Within the records below is a range that opens at the line with "and Ream -/" and closes at the line with "let f := q.z / 16384 * 32 + q.u". Return that range word for word, both ends included, and only that range.

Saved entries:
────────
/-- VAT_KEEP_RELEASE.GO (R233): every KEEP mark of the context is removed. -/
def Block.keepRelease (b : Block) (ctx : Nat) : Block :=
  (b.mem.vat.filter (fun p => decide (p.2.keep = some ctx))).foldl
    (fun b p => b.setLine p.1 { p.2 with keep := none }) b

def execVatKeepRelease (ctx : Fin 16) (s : State) : Host.Outcome State Fault Refusal :=
  s.run (fun b => b.barWrite 0x800010 (fun b => b.keepRelease ctx))

/-! ### Stacks and Ream -/

/-- The MPA line of a data slot; none for a parity slot or a slot outside its frame's layout (R199 read backwards). -/
def Block.lineOfSlot (b : Block) (q : Slot) : Option Nat :=
  let f := q.z / 16384 * 32 + q.u
  let t := q.z % 16384
  let p := b.layout f
  let g := (b.frame f).guarded
  let ps := p.getD (t % p.length) 0
  let data := if g then p.filter (fun s => !decide (s = ps)) else p
  match data.findIdx? (fun s => decide (s = q.s)) with
  | some x =>
    let n := t * data.length + x
    some ((f * 8 + n / 16384) * 16384 + n % 16384)
  | none => none

/-- The slots of the segment that holds a slot (R200). -/
def Slot.segment (q : Slot) : List Slot := (List.range 31).map (fun i => ⟨q.s, q.u, q.z / 31 * 31 + i⟩)

/-- A line that no step of R213 recovers, as a read of it ends (R216). -/
def Block.loseRead (b : Block) (pl : Place) (l : Nat) (cmd : Option Nat) : Block :=
  let b := (b.loseLine l).count .STACK_LOST_COUNT pl.slot.s 1
  let who := (b.reqOf ⟨⟨0x40 + pl.slot.s, 0xFF, none, cmd⟩, 0, 0, 10⟩).who
  (b.lineErr who l pl.slot pl.parity.isSome).failCmd cmd 0x0300 (if pl.parity.isSome then 0x0011 else 0x0010)

/-- A stripe is held at its parity slice while a line of it is rebuilt (R214). -/
def Block.holdStripe (b : Block) (ps q : Slot) : Block :=
  let b := { b with mem := { b.mem with holding := b.mem.holding ++ [ps.key] } }
  (b.rset .REAM_STATUS_HOLDING ps.s 1).rset .REAM_STATUS_RECON_INFLIGHT q.s (b.rget .REAM_STATUS_RECON_INFLIGHT q.s + 1)

/-- A held stripe is released. -/
def Block.releaseStripe (b : Block) (ps q : Slot) : Block :=
  let b := { b with mem := { b.mem with holding := b.mem.holding.erase ps.key } }
  let b := b.rset .REAM_STATUS_HOLDING ps.s (b2n (b.mem.holding.any (fun k => decide (k / 2 ^ 32 = ps.s))))
  b.rset .REAM_STATUS_RECON_INFLIGHT q.s (b.rget .REAM_STATUS_RECON_INFLIGHT q.s - 1)

/-- STACK_FILL (R203, R213): the line arrives; `fails` reads of it in a row fail their check. `chkBad` tells step 2: none
where the check line's own CRC passes, and otherwise the lines of the segment that fail against parity. -/
def Block.doStackFill (b : Block) (mpa fails : Nat) (chkBad : Option (List Nat)) (cmd : Option Nat) : Block :=
  match b.place mpa with
  | none => b
  | some pl =>
    let q := pl.slot
    let l := mpa / 128
    let re := b.rget .STACK_CFG_REREADS q.s
    let n := min fails (re + 1)
    let b := b.stackRead q
    let b := (b.count .STACK_RD_LINES_COUNT q.s (min fails re)).count .STACK_CRC_MISMATCH_COUNT q.s n
    let e : ErrIn := { source := 0x40 + q.s, cls := 0x09, outcome := 0, mpa := true, tag := q.tag, addr := l * 128,
                       unit := b2n pl.parity.isSome }
    if fails = 0 then b
    else if fails ≤ re then (b.count .STACK_REREAD_OK_COUNT q.s 1).absorbed e
    else
      match chkBad with
      | some bad =>
        if pl.parity.isSome then
          let b := b.count .STACK_CRC_MISMATCH_COUNT q.s 1
          if bad.contains (q.z % 31) then b.holdStripe (pl.parity.getD q) q else b.absorbed e
        else
          let b := b.count .STACK_CRC_MISMATCH_COUNT q.s 1
          let b := q.segment.foldl (fun b r =>
            match b.lineOfSlot r with
            | some m => if m = l ∨ (b.vline r.key).valid then b else b.loseLine m
            | none => b) b
          b.loseRead pl l cmd
      | none =>
        match pl.parity with
        | some ps => b.holdStripe ps q
        | none => b.loseRead pl l cmd

def execStackFill (mpa fails : Nat) (chkBad : Option (List Nat)) (cmd : Option Nat) (s : State) :
    Host.Outcome State Fault Refusal :=
  s.run (fun b => b.doStackFill mpa fails chkBad cmd)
────────
**Reply**
/-! ### Stacks and Ream -/

/-- The MPA line of a data slot; none for a parity slot or a slot outside its frame's layout (R199 read backwards). -/
def Block.lineOfSlot (b : Block) (q : Slot) : Option Nat :=
  let f := q.z / 16384 * 32 + q.u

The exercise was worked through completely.